◆ **TASK PROMPT**: Each entry has to be reproduced in full, exactly as given.

_ _ _ _ _

theorem execStandbyPrepareDone_wf (w : Fin 8) (s : State) {s' : State} (hw : Memory.wf s.mem) (hr : execStandbyPrepareDone w s = .next s') :
    Memory.wf s'.mem := by
  unfold execStandbyPrepareDone at hr
  injection hr with hr; subst hr; (repeat' (first | with_reducible exact hw | with_reducible assumption | with_reducible apply copyMem_wf | with_reducible apply copyState_wf | with_reducible apply loadWhorl_wf | with_reducible refine foldl_wf _ ?_ _ _ ?_ | (intro _; intros) | split | simp only [↓bump_mem, ↓set_mem, ↓setWhorl_mem, ↓copyRegs_mem, ↓raise_mem, ↓startShadow_mem, ↓switchTo_mem] | (dsimp only)))

theorem execStateCopyDone_wf (w : Fin 8) (abandoned : Bool) (s : State) {s' : State} (hw : Memory.wf s.mem) (hr : execStateCopyDone w
    abandoned s = .next s') :
    Memory.wf s'.mem := by
  unfold execStateCopyDone at hr
  injection hr with hr; subst hr; (repeat' (first | with_reducible exact hw | with_reducible assumption | with_reducible apply copyState_wf | with_reducible refine foldl_wf _ ?_ _ _ ?_ | (intro _; intros) | split | simp only [↓copyInterrupted_mem, ↓handoverSwitch_mem, ↓startShadow_mem] | (dsimp only)))

theorem execAfeResultDelivery_wf (ch : Fin 48) (win : Fin 2) (s : State) {s' : State} (hw : Memory.wf s.mem) (hr : execAfeResultDelivery
    ch win s = .next s') :
    Memory.wf s'.mem := by
  unfold execAfeResultDelivery at hr
  injection hr with hr; subst hr; (repeat' (first | with_reducible exact hw | with_reducible assumption | with_reducible apply setBytes_wf | with_reducible refine foldl_wf _ ?_ _ _ ?_ | (intro _; intros) | split | simp only [↓setWin_mem, ↓deliver_mem] | (dsimp only)))

theorem quietly_wf (f : State → State) (s : State) (hw : Memory.wf s.mem) (hf : ∀ t, Memory.wf t.mem → Memory.wf (f t).mem) :
    Memory.wf (quietly f s).mem := by
  simp only [quietly]; (repeat' (first | with_reducible exact hw | with_reducible assumption | with_reducible apply hf | with_reducible refine foldl_wf _ ?_ _ _ ?_ | (intro _; intros) | split | (dsimp only)))

theorem writeBatch_wf (w : Nat) (ws : List (Nat × Word)) (s : State) (hw : Memory.wf s.mem) :
    Memory.wf (writeBatch w ws s).mem := by
  simp only [writeBatch]; (repeat' (first | with_reducible exact hw | with_reducible assumption | with_reducible apply coefWrite_wf | with_reducible refine foldl_wf _ ?_ _ _ ?_ | (intro _; intros) | split | simp only [↓set_mem] | (dsimp only)))

theorem setTask_wf (i : Nat) (p : SetPar) (s : State) (hw : Memory.wf s.mem) :
    Memory.wf (setTask i p s).mem := by
  simp only [setTask]; (repeat' (first | with_reducible exact hw | with_reducible assumption | with_reducible apply writeBatch_wf | with_reducible refine foldl_wf _ ?_ _ _ ?_ | (intro _; intros) | split | simp only [↓setWset_mem] | (dsimp only)))

theorem calApply_wf (c : CalSet) (s : State) (hw : Memory.wf s.mem) :
    Memory.wf (calApply c s).mem := by
  simp only [calApply]; (repeat' (first | with_reducible exact hw | with_reducible assumption | with_reducible apply coefWrite_wf | with_reducible apply tableWrite_wf | with_reducible apply tblCfgWrite_wf | with_reducible refine foldl_wf _ ?_ _ _ ?_ | (intro _; intros) | split | simp only [↓set_mem] | (dsimp only)))

theorem calLoad_wf (p : Nat) (s : State) (hw : Memory.wf s.mem) :
    Memory.wf (calLoad p s).mem := by
  simp only [calLoad]; (repeat' (first | with_reducible exact hw | with_reducible assumption | with_reducible apply calApply_wf | with_reducible refine foldl_wf _ ?_ _ _ ?_ | (intro _; intros) | split | (dsimp only)))

theorem supervisionTask_wf (i : SupIn) (s : State) (hw : Memory.wf s.mem) :
    Memory.wf (supervisionTask i s).mem := by
  simp only [supervisionTask]; (repeat' (first | with_reducible exact hw | with_reducible assumption | with_reducible apply calLoad_wf | with_reducible apply setTask_wf | with_reducible refine foldl_wf _ ?_ _ _ ?_ | (intro _; intros) | split | simp only [↓emrTask_mem, ↓exitTask_mem, ↓limitTask_mem, ↓machTask_mem, ↓shareTorque_mem] | (dsimp only)))

theorem execSupervisionTask_wf (i : SupIn) (s : State) {s' : State} (hw : Memory.wf s.mem) (hr : execSupervisionTask i s = .next s') :
    Memory.wf s'.mem := by
  unfold execSupervisionTask at hr
  injection hr with hr; subst hr; (repeat' (first | with_reducible exact hw | with_reducible assumption | with_reducible apply quietly_wf | with_reducible apply supervisionTask_wf | with_reducible refine foldl_wf _ ?_ _ _ ?_ | (intro _; intros) | split | simp only [↓quietly_mem] | (dsimp only)))

theorem execComparatorTrip_wf (ch : Fin 48) (above : Bool) (s : State) {s' : State} (hw : Memory.wf s.mem) (hr : execComparatorTrip ch
    above s = .next s') :
    Memory.wf s'.mem := by
  unfold execComparatorTrip at hr
  injection hr with hr; subst hr; (repeat' (first | with_reducible exact hw | with_reducible assumption | with_reducible apply compAct_wf | with_reducible refine foldl_wf _ ?_ _ _ ?_ | (intro _; intros) | split | simp only [↓setCompar_mem, ↓hvLost_mem] | (dsimp only)))

theorem execBlankingEnd_wf (ch : Fin 48) (s : State) {s' : State} (hw : Memory.wf s.mem) (hr : execBlankingEnd ch s = .next s') :
    Memory.wf s'.mem := by
  unfold execBlankingEnd at hr
  injection hr with hr; subst hr; (repeat' (first | with_reducible exact hw | with_reducible assumption | with_reducible apply compAct_wf | with_reducible refine foldl_wf _ ?_ _ _ ?_ | (intro _; intros) | split | simp only [↓setCompar_mem, ↓hvLost_mem] | (dsimp only)))

theorem chgCoef_wf (w : Nat) (i : Nat) (v : Nat) (s : State) (hw : Memory.wf s.mem) :
    Memory.wf (chgCoef w i v s).mem := by
  simp only [chgCoef]; (repeat' (first | with_reducible exact hw | with_reducible assumption | with_reducible apply coefWrite_wf | with_reducible refine foldl_wf _ ?_ _ _ ?_ | (intro _; intros) | split | (dsimp only)))

theorem limitWrite_wf (i : ChgIn) (s : State) (hw : Memory.wf s.mem) :
    Memory.wf (limitWrite i s).mem := by
  simp only [limitWrite]; (repeat' (first | with_reducible exact hw | with_reducible assumption | with_reducible apply chgCoef_wf | with_reducible refine foldl_wf _ ?_ _ _ ?_ | (intro _; intros) | split | simp only [↓set_mem] | (dsimp only)))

_ _ _ _ _

◆ **RESPONSE TO THIS TASK**:
theorem execStandbyPrepareDone_wf (w : Fin 8) (s : State) {s' : State} (hw : Memory.wf s.mem) (hr : execStandbyPrepareDone w s = .next s') :
    Memory.wf s'.mem := by
  unfold execStandbyPrepareDone at hr
  injection hr with hr; subst hr; (repeat' (first | with_reducible exact hw | with_reducible assumption | with_reducible apply copyMem_wf | with_reducible apply copyState_wf | with_reducible apply loadWhorl_wf | with_reducible refine foldl_wf _ ?_ _ _ ?_ | (intro _; intros) | split | simp only [↓bump_mem, ↓set_mem, ↓setWhorl_mem, ↓copyRegs_mem, ↓raise_mem, ↓startShadow_mem, ↓switchTo_mem] | (dsimp only)))

theorem execStateCopyDone_wf (w : Fin 8) (abandoned : Bool) (s : State) {s' : State} (hw : Memory.wf s.mem) (hr : execStateCopyDone w
    abandoned s = .next s') :
    Memory.wf s'.mem := by
  unfold execStateCopyDone at hr
  injection hr with hr; subst hr; (repeat' (first | with_reducible exact hw | with_reducible assumption | with_reducible apply copyState_wf | with_reducible refine foldl_wf _ ?_ _ _ ?_ | (intro _; intros) | split | simp only [↓copyInterrupted_mem, ↓handoverSwitch_mem, ↓startShadow_mem] | (dsimp only)))

theorem execAfeResultDelivery_wf (ch : Fin 48) (win : Fin 2) (s : State) {s' : State} (hw : Memory.wf s.mem) (hr : execAfeResultDelivery
    ch win s = .next s') :
    Memory.wf s'.mem := by
  unfold execAfeResultDelivery at hr
  injection hr with hr; subst hr; (repeat' (first | with_reducible exact hw | with_reducible assumption | with_reducible apply setBytes_wf | with_reducible refine foldl_wf _ ?_ _ _ ?_ | (intro _; intros) | split | simp only [↓setWin_mem, ↓deliver_mem] | (dsimp only)))

theorem quietly_wf (f : State → State) (s : State) (hw : Memory.wf s.mem) (hf : ∀ t, Memory.wf t.mem → Memory.wf (f t).mem) :
    Memory.wf (quietly f s).mem := by
  simp only [quietly]; (repeat' (first | with_reducible exact hw | with_reducible assumption | with_reducible apply hf | with_reducible refine foldl_wf _ ?_ _ _ ?_ | (intro _; intros) | split | (dsimp only)))

theorem writeBatch_wf (w : Nat) (ws : List (Nat × Word)) (s : State) (hw : Memory.wf s.mem) :
    Memory.wf (writeBatch w ws s).mem := by
  simp only [writeBatch]; (repeat' (first | with_reducible exact hw | with_reducible assumption | with_reducible apply coefWrite_wf | with_reducible refine foldl_wf _ ?_ _ _ ?_ | (intro _; intros) | split | simp only [↓set_mem] | (dsimp only)))

theorem setTask_wf (i : Nat) (p : SetPar) (s : State) (hw : Memory.wf s.mem) :
    Memory.wf (setTask i p s).mem := by
  simp only [setTask]; (repeat' (first | with_reducible exact hw | with_reducible assumption | with_reducible apply writeBatch_wf | with_reducible refine foldl_wf _ ?_ _ _ ?_ | (intro _; intros) | split | simp only [↓setWset_mem] | (dsimp only)))

theorem calApply_wf (c : CalSet) (s : State) (hw : Memory.wf s.mem) :
    Memory.wf (calApply c s).mem := by
  simp only [calApply]; (repeat' (first | with_reducible exact hw | with_reducible assumption | with_reducible apply coefWrite_wf | with_reducible apply tableWrite_wf | with_reducible apply tblCfgWrite_wf | with_reducible refine foldl_wf _ ?_ _ _ ?_ | (intro _; intros) | split | simp only [↓set_mem] | (dsimp only)))

theorem calLoad_wf (p : Nat) (s : State) (hw : Memory.wf s.mem) :
    Memory.wf (calLoad p s).mem := by
  simp only [calLoad]; (repeat' (first | with_reducible exact hw | with_reducible assumption | with_reducible apply calApply_wf | with_reducible refine foldl_wf _ ?_ _ _ ?_ | (intro _; intros) | split | (dsimp only)))

theorem supervisionTask_wf (i : SupIn) (s : State) (hw : Memory.wf s.mem) :
    Memory.wf (supervisionTask i s).mem := by
  simp only [supervisionTask]; (repeat' (first | with_reducible exact hw | with_reducible assumption | with_reducible apply calLoad_wf | with_reducible apply setTask_wf | with_reducible refine foldl_wf _ ?_ _ _ ?_ | (intro _; intros) | split | simp only [↓emrTask_mem, ↓exitTask_mem, ↓limitTask_mem, ↓machTask_mem, ↓shareTorque_mem] | (dsimp only)))

theorem execSupervisionTask_wf (i : SupIn) (s : State) {s' : State} (hw : Memory.wf s.mem) (hr : execSupervisionTask i s = .next s') :
    Memory.wf s'.mem := by
  unfold execSupervisionTask at hr
  injection hr with hr; subst hr; (repeat' (first | with_reducible exact hw | with_reducible assumption | with_reducible apply quietly_wf | with_reducible apply supervisionTask_wf | with_reducible refine foldl_wf _ ?_ _ _ ?_ | (intro _; intros) | split | simp only [↓quietly_mem] | (dsimp only)))

theorem execComparatorTrip_wf (ch : Fin 48) (above : Bool) (s : State) {s' : State} (hw : Memory.wf s.mem) (hr : execComparatorTrip ch
    above s = .next s') :
    Memory.wf s'.mem := by
  unfold execComparatorTrip at hr
  injection hr with hr; subst hr; (repeat' (first | with_reducible exact hw | with_reducible assumption | with_reducible apply compAct_wf | with_reducible refine foldl_wf _ ?_ _ _ ?_ | (intro _; intros) | split | simp only [↓setCompar_mem, ↓hvLost_mem] | (dsimp only)))

theorem execBlankingEnd_wf (ch : Fin 48) (s : State) {s' : State} (hw : Memory.wf s.mem) (hr : execBlankingEnd ch s = .next s') :
    Memory.wf s'.mem := by
  unfold execBlankingEnd at hr
  injection hr with hr; subst hr; (repeat' (first | with_reducible exact hw | with_reducible assumption | with_reducible apply compAct_wf | with_reducible refine foldl_wf _ ?_ _ _ ?_ | (intro _; intros) | split | simp only [↓setCompar_mem, ↓hvLost_mem] | (dsimp only)))

theorem chgCoef_wf (w : Nat) (i : Nat) (v : Nat) (s : State) (hw : Memory.wf s.mem) :
    Memory.wf (chgCoef w i v s).mem := by
  simp only [chgCoef]; (repeat' (first | with_reducible exact hw | with_reducible assumption | with_reducible apply coefWrite_wf | with_reducible refine foldl_wf _ ?_ _ _ ?_ | (intro _; intros) | split | (dsimp only)))

theorem limitWrite_wf (i : ChgIn) (s : State) (hw : Memory.wf s.mem) :
    Memory.wf (limitWrite i s).mem := by
  simp only [limitWrite]; (repeat' (first | with_reducible exact hw | with_reducible assumption | with_reducible apply chgCoef_wf | with_reducible refine foldl_wf _ ?_ _ _ ?_ | (intro _; intros) | split | simp only [↓set_mem] | (dsimp only)))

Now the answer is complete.